It is wonderful to have this opportunity to be with you today. 
As many of you will know, down in the States, half of our national leaders count such jaunts across the border as evidence of international expertise and their preparation for global leadership. I guess I am ready for office.

I have always enjoyed my involvements in integration up here – the first in 1999 or so. You Canadians are more civilized, more open, more friendly to the whole mix of disciplines. It turns out, when it comes to integration, that this view of Canadians is not only a stereotype.

Dr. Rogers Prize colloquium program today is evidence. We see a focus that visibly highlights both MDs and non-MDs. Rare, State-side. If it’s not run by a medical doctor, it’s not worthy of consideration. Too often that seems to be the view. I continue to be startled by the glass ceiling that exists below the border that marginalizes the non-MD integrative disciplines. Congratulations to the organizers of the Dr. Rogers Prize for their equanimity and leadership in integration of the disciplines as evident in the program.

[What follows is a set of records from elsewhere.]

-- ==== Sys2Proof/Safety.lean ====
section
/-! DEFINITION. The terms the claims use: what a run is and when it has gone wrong (spec/00_scope.md R10,
spec/60_exceptions.md R250, spec/70_reset_and_hazards.md R298), the invariant of the engine's state (spec/10_state.md R25,
R29, R38 to R42, R49), what the host can observe, which parts of the state are unspecified, F's schedule as the spec
tables it, and the hash a transaction computes, written without buffer, counter register or lifecycle. -/

namespace Sys2Proof.Safety

open Sys2Proof.Machine

/-- A finite command sequence executed in order (R10), stopping where a command has no next state. -/
def runCommands : List Instr → State → Host.Outcome State Fault Refusal
  | [], s => .next s
  | i :: is, s =>
    match exec i s with
    | .next s' => runCommands is s'
    | .fault r => .fault r
    | .refused r => .refused r

/-- How an outcome is classed (spec/60_exceptions.md R265), where the state it is an outcome of is known. -/
inductive Verdict where
  /-- a next state, no fault -/
  | next (t : State)
  /-- the engine's fault of that cause: "FAULT, c" of the transition table (R264), never a successful end (R250) -/
  | fault (c : Cause)
  /-- "FAULT (ignored)": a state already faulted -/
  | ignored
  /-- a stuck agent with no step: a frame has begun and has not arrived whole (spec/20_memory.md R56) -/
  | stuck
  /-- no step because no command is left (R10) -/
  | ended
  /-- a refusal; there are none at the command level -/
  | refused
  deriving DecidableEq, Repr

/-- The class of an outcome of a command or a step at `s` (R265). The engine's fault is a next state in phase FAULT
(log entry 3); the rule's classes are told apart here. -/
def classify (s : State) : Host.Outcome State Fault Refusal → Verdict
  | .next t =>
    if s.phase = .fault then .ignored
    else if t.phase = .fault then .fault t.cause
    else .next t
  | .fault .incompleteFrame => .stuck
  | .fault .sequenceExhausted => .ended
  | .refused _ => .refused

/-- At most k steps, stopping where there is no step. -/
def drain : Nat → State → State
  | 0, s => s
  | k + 1, s =>
    match step s with
    | .next t => drain k t
    | .fault _ => s
    | .refused _ => s

/-- Where a run on the bytes now on CS comes to rest, the host sending nothing more. A step takes at least one byte or, in
phase FAULT, discards them all, so it needs no more steps than there are bytes. -/
def runToRest (s : State) : State := drain s.cs.length s

/-- A run from reset (R10): the host sends those bytes and nothing else. -/
def runFromReset (bs : List Byte) : State := runToRest (hostSend bs State.reset)

/-- The host's command sequence is exhausted (spec/70_reset_and_hazards.md R298): every byte sent belongs to a completed
command or, in phase FAULT, has been discarded. At the command level, where commands come whole, CS is always empty. -/
def Ended (s : State) : Prop := s.cs = []

/-- "a run whose last frame is incomplete has not ended, it is stuck" (R298, spec/20_memory.md R56). -/
def Stuck (s : State) : Prop := step s = .fault .incompleteFrame

/-- A successful run's final state (R298, R10, R250): the run has ended, in phase IDLE, ACTIVE or CONSUMED. -/
def Successful (s : State) : Prop := Ended s ∧ s.phase ≠ .fault

/-- A completed set of transactions (R298): the run has ended, in phase IDLE or CONSUMED. -/
def Completed (s : State) : Prop := Ended s ∧ (s.phase = .idle ∨ s.phase = .consumed)

/-- What a run is judged by (R10): the bytes on DS, the final `phase` and the final `cause`. -/
structure Observation where
  ds : List Byte
  phase : Phase
  cause : Cause
  deriving DecidableEq, Repr

/-- What the host can observe of a state: DS and STATUS (R31, R47). -/
def observe (s : State) : Observation := ⟨s.ds, s.phase, s.cause⟩

/-- A phase in which the registers hold an instance (R28). -/
def hasInstance (s : State) : Prop := s.phase = .active ∨ s.phase = .consumed

/-- The invariant of every state a run reaches. -/
structure Inv (s : State) : Prop where
  /-- the buffer's cells are in their one form, no index above 127 (spec/20_memory.md R51) -/
  bufWf : s.buf.wf = true
  /-- `cause` is NONE exactly when `phase` is not FAULT (R29) -/
  causeIffFault : s.cause ≠ .noFault ↔ s.phase = .fault
  /-- the cells that make up the buffer have been written (R25) -/
  prefixWritten : hasInstance s → ∀ a, a < s.n.val → (lookupCell s.buf a).isSome = true
  /-- `f[0]` is 0 before FINISH and all-ones after it (R39) -/
  lastBlockFlag : (s.phase = .active → s.f0 = 0) ∧ (s.phase = .consumed → s.f0 = Word.allOnes)
  /-- `f[1]` is always 0 (R40) -/
  treeFlag : hasInstance s → s.f1 = 0
  /-- `output_length` is in `[1,64]` (R41) -/
  outputLengthRange : hasInstance s → 1 ≤ s.outputLength.toNat ∧ s.outputLength.toNat ≤ 64
  /-- before FINISH the counter is a multiple of 128 (R42) -/
  counterAligned : s.phase = .active → 128 ∣ counter s
  /-- after FINISH the buffer is the padded last block (R49) -/
  consumedFull : s.phase = .consumed → s.n.val = 128

/-- Two states that differ in unspecified parts only: the same streams, `phase` and `cause`; in phase ACTIVE the same
registers and the same buffer content `buf[0..n]`. The registers outside phase ACTIVE and the cells at index `n` and
above are unspecified or unobservable (R25, R46, R49; spec/93_implementation_defined.md U1, U2, U3). -/
structure AgreeOnSpecified (s s' : State) : Prop where
  cs : s.cs = s'.cs
  ds : s.ds = s'.ds
  phase : s.phase = s'.phase
  cause : s.cause = s'.cause
  activeRegisters : s.phase = .active →
    s.h = s'.h ∧ s.t0 = s'.t0 ∧ s.t1 = s'.t1 ∧ s.f0 = s'.f0 ∧ s.f1 = s'.f1 ∧ s.n = s'.n ∧
      s.outputLength = s'.outputLength
  activeBuffer : s.phase = .active → bufPrefix s.buf s.n.val = bufPrefix s'.buf s.n.val

/-- The low and the high half of a 128-bit byte count (spec/10_state.md R22). -/
def countLow (total : Nat) : Word := BitVec.ofNat 64 total

/-- See `countLow`. -/
def countHigh (total : Nat) : Word := BitVec.ofNat 64 (total / 2 ^ 64)

/-- The chaining value after the first k blocks of 128 bytes of `input`, `done` bytes having been compressed before, with
the flags f (spec/42_block_buffer_manager.md R189: each block is compressed with the count that includes it). -/
def chainBlocks (f0 f1 : Word) : Nat → Vector Word 8 → Nat → List Byte → Vector Word 8
  | 0, h, _, _ => h
  | k + 1, h, done, input =>
    chainBlocks f0 f1 k
      (compressF h (input.take 128) (countLow (done + 128)) (countHigh (done + 128)) f0 f1)
      (done + 128) (input.drop 128)

/-- The working-vector indices of sub-step i, row by row as spec/30_encoding.md R103 tables them. -/
def quadTable : Vector (Fin 16 × Fin 16 × Fin 16 × Fin 16) 8 :=
  #v[(0, 4, 8, 12), (1, 5, 9, 13), (2, 6, 10, 14), (3, 7, 11, 15),
    (0, 5, 10, 15), (1, 6, 11, 12), (2, 7, 8, 13), (3, 4, 9, 14)]

/-- The indices of the message words `(m_x, m_y)` of sub-step i of round r, row by row as spec/30_encoding.md R106 tables
them. -/
def scheduleTable : Vector (Vector (Fin 16 × Fin 16) 8) 12 :=
  #v[#v[(0, 1), (2, 3), (4, 5), (6, 7), (8, 9), (10, 11), (12, 13), (14, 15)],
    #v[(14, 10), (4, 8), (9, 15), (13, 6), (1, 12), (0, 2), (11, 7), (5, 3)],
    #v[(11, 8), (12, 0), (5, 2), (15, 13), (10, 14), (3, 6), (7, 1), (9, 4)],
    #v[(7, 9), (3, 1), (13, 12), (11, 14), (2, 6), (5, 10), (4, 0), (15, 8)],
    #v[(9, 0), (5, 7), (2, 4), (10, 15), (14, 1), (11, 12), (6, 8), (3, 13)],
    #v[(2, 12), (6, 10), (0, 11), (8, 3), (4, 13), (7, 5), (15, 14), (1, 9)],
    #v[(12, 5), (1, 15), (14, 13), (4, 10), (0, 7), (6, 3), (9, 2), (8, 11)],
    #v[(13, 11), (7, 14), (12, 1), (3, 9), (5, 0), (15, 4), (8, 6), (2, 10)],
    #v[(6, 15), (14, 9), (11, 3), (0, 8), (12, 2), (13, 7), (1, 4), (10, 5)],
    #v[(10, 2), (8, 4), (7, 6), (1, 5), (15, 11), (9, 14), (3, 12), (13, 0)],
    #v[(0, 1), (2, 3), (4, 5), (6, 7), (8, 9), (10, 11), (12, 13), (14, 15)],
    #v[(14, 10), (4, 8), (9, 15), (13, 6), (1, 12), (0, 2), (11, 7), (5, 3)]]

/-- How many blocks of an input of that many bytes are followed by a further byte (R189, R190). -/
def fullBlocks (len : Nat) : Nat := (len - 1) / 128

/-- The bytes a keyed construction puts before the message (spec/40_parameter_block_builder.md R123, R131). -/
def keyedInput (key message : List Byte) : List Byte :=
  (if key = [] then [] else keyBlock key) ++ message

/-- The digest of a message under a parameter block (spec/00_scope.md R3, spec/40_parameter_block_builder.md R131,
spec/43_finalizer.md R213, R217): every started block but the last compressed with f = (0, 0), the last one padded with
zero bytes and compressed with the total count and `f[0]` all-ones, the first `nn` bytes of the result. -/
def hash (nn : Byte) (key salt info message : List Byte) : List Byte :=
  let input := keyedInput key message
  let k := fullBlocks input.length
  let h := chainBlocks 0 0 k (hInit (pBuild nn (BitVec.ofNat 8 key.length) salt info)) 0 input
  let last := input.drop (128 * k)
  serialize
    (compressF h (last ++ zeros (128 - last.length)) (countLow input.length) (countHigh input.length)
      Word.allOnes 0)
    nn.toNat

/-- ABSORB of a byte string shorter than 2^64, its length field computed (spec/30_encoding.md R107). -/
def absorbOf (data : List Byte) : Instr := .absorb (BitVec.ofNat 64 data.length) data

/-- INIT_KDF of three strings, their length fields computed (spec/30_encoding.md R107). -/
def initKdfOf (nn : Byte) (key salt info : List Byte) : Instr :=
  .initKdf nn (BitVec.ofNat 8 key.length) (BitVec.ofNat 8 salt.length) (BitVec.ofNat 8 info.length)
    key salt info

end Sys2Proof.Safety
end

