-- ==== Sys2Proof/Laws/Memory.lean ====
section
/-! SUPPORT. The buffer's cells: reading after writing, and that every memory operation keeps the one form of the cell
list. -/

namespace Sys2Proof.Machine

@[simp] theorem lookupCell_writeCell_same (m : Memory) (a : Nat) (b : Byte) :
    lookupCell (writeCell m a b) a = some b := by
  induction m with
  | nil => simp [writeCell, lookupCell]
  | cons e m ih =>
    obtain ⟨x, c⟩ := e
    simp only [writeCell]
    split
    · simp [lookupCell]
    · split
      · simp [lookupCell]
      · rename_i hx
        simp [lookupCell, ih]
        omega

theorem lookupCell_writeCell_other (m : Memory) (a a' : Nat) (b : Byte) (h : a' ≠ a) :
    lookupCell (writeCell m a b) a' = lookupCell m a' := by
  have h' : a ≠ a' := fun e => h e.symm
  induction m with
  | nil => simp [writeCell, lookupCell, h']
  | cons e m ih =>
    obtain ⟨x, c⟩ := e
    simp only [writeCell]
    split
    · simp [lookupCell, h']
    · split
      · rename_i hx
        subst hx
        simp [lookupCell, h']
      · simp [lookupCell, ih]

/-- A byte read back from where it was written. -/
@[simp] theorem readByte_writeByte_same (m : Memory) (a : Fin 128) (b : Byte) :
    readByte (writeByte m a b) a = b := by simp [readByte, writeByte]

/-- A write leaves every other cell alone. -/
theorem readByte_writeByte_other (m : Memory) (a a' : Fin 128) (b : Byte) (h : a' ≠ a) :
    readByte (writeByte m a b) a' = readByte m a' := by
  simp only [readByte, writeByte]
  rw [lookupCell_writeCell_other m a.val a'.val b (fun e => h (Fin.ext e))]

theorem readByte_writeByte (m : Memory) (a a' : Fin 128) (b : Byte) :
    readByte (writeByte m a b) a' = if a' = a then b else readByte m a' := by
  split
  · rename_i h; subst h; simp
  · rename_i h; exact readByte_writeByte_other m a a' b h

theorem mem_writeCell (m : Memory) (a : Nat) (b : Byte) (e : Host.Cell) (h : e ∈ writeCell m a b) :
    e = (a, b) ∨ e ∈ m := by
  induction m with
  | nil => simpa [writeCell] using h
  | cons x m ih =>
    obtain ⟨x, c⟩ := x
    simp only [writeCell] at h
    split at h
    · simpa using h
    · split at h
      · rcases List.mem_cons.1 h with h | h
        · exact .inl h
        · exact .inr (List.mem_cons_of_mem _ h)
      · rcases List.mem_cons.1 h with h | h
        · exact .inr (h ▸ List.mem_cons_self)
        · rcases ih h with h | h
          · exact .inl h
          · exact .inr (List.mem_cons_of_mem _ h)

theorem writeCell_sorted (m : Memory) (a : Nat) (b : Byte)
    (h : m.Pairwise fun x y => x.1 < y.1) : (writeCell m a b).Pairwise fun x y => x.1 < y.1 := by
  induction m with
  | nil => simp [writeCell]
  | cons x m ih =>
    obtain ⟨x, c⟩ := x
    rw [List.pairwise_cons] at h
    simp only [writeCell]
    split
    · rename_i hx
      refine List.pairwise_cons.2 ⟨fun y hy => ?_, List.pairwise_cons.2 h⟩
      rcases List.mem_cons.1 hy with rfl | hy
      · exact hx
      · exact Nat.lt_trans hx (h.1 y hy)
    · split
      · rename_i hx
        subst hx
        exact List.pairwise_cons.2 ⟨h.1, h.2⟩
      · refine List.pairwise_cons.2 ⟨fun y hy => ?_, ih h.2⟩
        rcases mem_writeCell m a b y hy with rfl | hy
        · show x < a
          omega
        · exact h.1 y hy

theorem Memory.wf_iff (m : Memory) :
    m.wf = true ↔ (m.Pairwise fun x y => x.1 < y.1) ∧ ∀ e ∈ m, e.1 < 128 := by
  simp [Memory.wf]

@[simp] theorem Memory.wf_nil : Memory.wf [] = true := rfl

@[simp] theorem State.reset_buf_wf : State.reset.buf.wf = true := rfl

/-- A byte write keeps the form. -/
theorem writeByte_wf (m : Memory) (a : Fin 128) (b : Byte) (h : m.wf = true) :
    (writeByte m a b).wf = true := by
  rw [Memory.wf_iff] at h ⊢
  refine ⟨writeCell_sorted m a.val b h.1, fun e he => ?_⟩
  rcases mem_writeCell m a.val b e he with rfl | he
  · exact a.isLt
  · exact h.2 e he

/-- A word write keeps the form. -/
theorem writeWord_wf (m : Memory) (a : Fin 121) (e : Word) (h : m.wf = true) :
    (writeWord m a e).wf = true := by
  rw [writeWord]
  generalize List.range 8 = ks
  induction ks generalizing m with
  | nil => exact h
  | cons k ks ih => exact ih _ (writeByte_wf _ _ _ h)

/-- Padding keeps the form. -/
theorem zeroCells_wf (k : Nat) (m : Memory) (h : m.wf = true) : (zeroCells k m).wf = true := by
  induction k generalizing m with
  | zero => exact h
  | succ k ih => exact ih _ (writeByte_wf _ _ _ h)

/-- After padding the last k cells they hold zero and the others what they held. -/
theorem readByte_zeroCells (k : Nat) (hk : k ≤ 128) (m : Memory) (a : Fin 128) :
    readByte (zeroCells k m) a = if a.val < 128 - k then readByte m a else 0 := by
  induction k generalizing m with
  | zero =>
    have := a.isLt
    simp [zeroCells]
  | succ k ih =>
    have hv : (Fin.ofNat 128 (127 - k)).val = 127 - k := by simp [Fin.ofNat]; omega
    rw [zeroCells, ih (by omega), readByte_writeByte]
    have ha := a.isLt
    by_cases e : a = Fin.ofNat 128 (127 - k)
    · have hav : a.val = 127 - k := by rw [e]; exact hv
      simp only [if_pos e]
      rw [if_neg (show ¬ a.val < 128 - (k + 1) by omega)]
      split <;> rfl
    · have hav : a.val ≠ 127 - k := fun h => e (Fin.ext (h.trans hv.symm))
      simp only [if_neg e]
      by_cases hlt : a.val < 128 - k
      · rw [if_pos hlt, if_pos (show a.val < 128 - (k + 1) by omega)]
      · rw [if_neg hlt, if_neg (show ¬ a.val < 128 - (k + 1) by omega)]

@[simp] theorem bufPrefix_length (m : Memory) (k : Nat) : (bufPrefix m k).length = k := by simp [bufPrefix]

@[simp] theorem bufPrefix_zero (m : Memory) : bufPrefix m 0 = [] := rfl

@[simp] theorem wholeBlock_length (m : Memory) : (wholeBlock m).length = 128 := bufPrefix_length m 128

theorem bufPrefix_getElem? (m : Memory) (k a : Nat) (h : a < k) :
    (bufPrefix m k)[a]? = some (readByte m (Fin.ofNat 128 a)) := by
  simp [bufPrefix, h]

theorem bufPrefix_succ (m : Memory) (k : Nat) :
    bufPrefix m (k + 1) = bufPrefix m k ++ [readByte m (Fin.ofNat 128 k)] := by
  simp [bufPrefix, List.range_succ]

/-- Cell lists that agree below an index have the same prefix up to it. -/
theorem bufPrefix_congr (m m' : Memory) (k : Nat) (hk : k ≤ 128)
    (h : ∀ a : Fin 128, a.val < k → readByte m a = readByte m' a) : bufPrefix m k = bufPrefix m' k := by
  refine List.map_congr_left fun a ha => h _ ?_
  rw [List.mem_range] at ha
  have : (Fin.ofNat 128 a).val = a := by simp [Fin.ofNat]; omega
  omega

/-- A prefix does not see a write at or above its end. -/
theorem bufPrefix_writeByte (m : Memory) (a : Fin 128) (b : Byte) (k : Nat) (h : k ≤ a.val) :
    bufPrefix (writeByte m a b) k = bufPrefix m k :=
  bufPrefix_congr _ _ _ (by omega) fun x hx =>
    readByte_writeByte_other m a x b (fun e => by subst e; omega)

/-- The padded buffer is the prefix followed by zero bytes. -/
theorem wholeBlock_zeroCells (m : Memory) (n : Nat) (hn : n ≤ 128) :
    wholeBlock (zeroCells (128 - n) m) = bufPrefix m n ++ zeros (128 - n) := by
  have hread := readByte_zeroCells (128 - n) (by omega) m
  apply List.ext_getElem?
  intro j
  by_cases hj : j < 128
  · have hv : (Fin.ofNat 128 j).val = j := by simp [Fin.ofNat]; omega
    rw [wholeBlock, bufPrefix_getElem? _ _ _ hj, hread, hv]
    by_cases hjn : j < n
    · rw [if_pos (by omega), List.getElem?_append_left (by simpa using hjn), bufPrefix_getElem? _ _ _ hjn]
    · rw [if_neg (by omega), List.getElem?_append_right (by simp; omega), zeros_getElem?, if_pos (by simp; omega)]
  · rw [List.getElem?_eq_none (by simp; omega), List.getElem?_eq_none (by simp; omega)]

/-- A cell is written as soon as a write has named it, and stays so. -/
theorem lookupCell_writeByte_isSome (m : Memory) (a : Fin 128) (b : Byte) (x : Nat)
    (h : x = a.val ∨ (lookupCell m x).isSome = true) : (lookupCell (writeByte m a b) x).isSome = true := by
  by_cases e : x = a.val
  · subst e; simp [writeByte]
  · rw [writeByte, lookupCell_writeCell_other m a.val x b e]
    exact h.resolve_left e

theorem lookupCell_zeroCells_isSome (k : Nat) (m : Memory) (x : Nat)
    (h : (128 - k ≤ x ∧ x < 128) ∨ (lookupCell m x).isSome = true) :
    (lookupCell (zeroCells k m) x).isSome = true := by
  induction k generalizing m with
  | zero => rcases h with h | h
            · omega
            · exact h
  | succ k ih =>
    have hv : (Fin.ofNat 128 (127 - k)).val = 127 - k := by simp [Fin.ofNat]; omega
    refine ih _ ?_
    by_cases hx : 128 - k ≤ x ∧ x < 128
    · exact .inl hx
    · refine .inr (lookupCell_writeByte_isSome _ _ _ _ ?_)
      rcases h with h | h
      · left; omega
      · exact .inr h

end Sys2Proof.Machine
end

Happily, we are seeing some changes in  the United States, as I will share. Perhaps with your dollar stronger than ours, we might start thinking we have something to learn from you.


Google Alert and the deluge of activity

Around the world integrative in 10 minutes was the charge.  I’ve already spent 90 seconds.


I invite any of you to go to Google Alerts and plug in “integrative medicine” or and “complementary and alternative medicine” and ask for a daily report. Only the most obsessive CAM-wonk among you won’t want to unplug from the deluge within days.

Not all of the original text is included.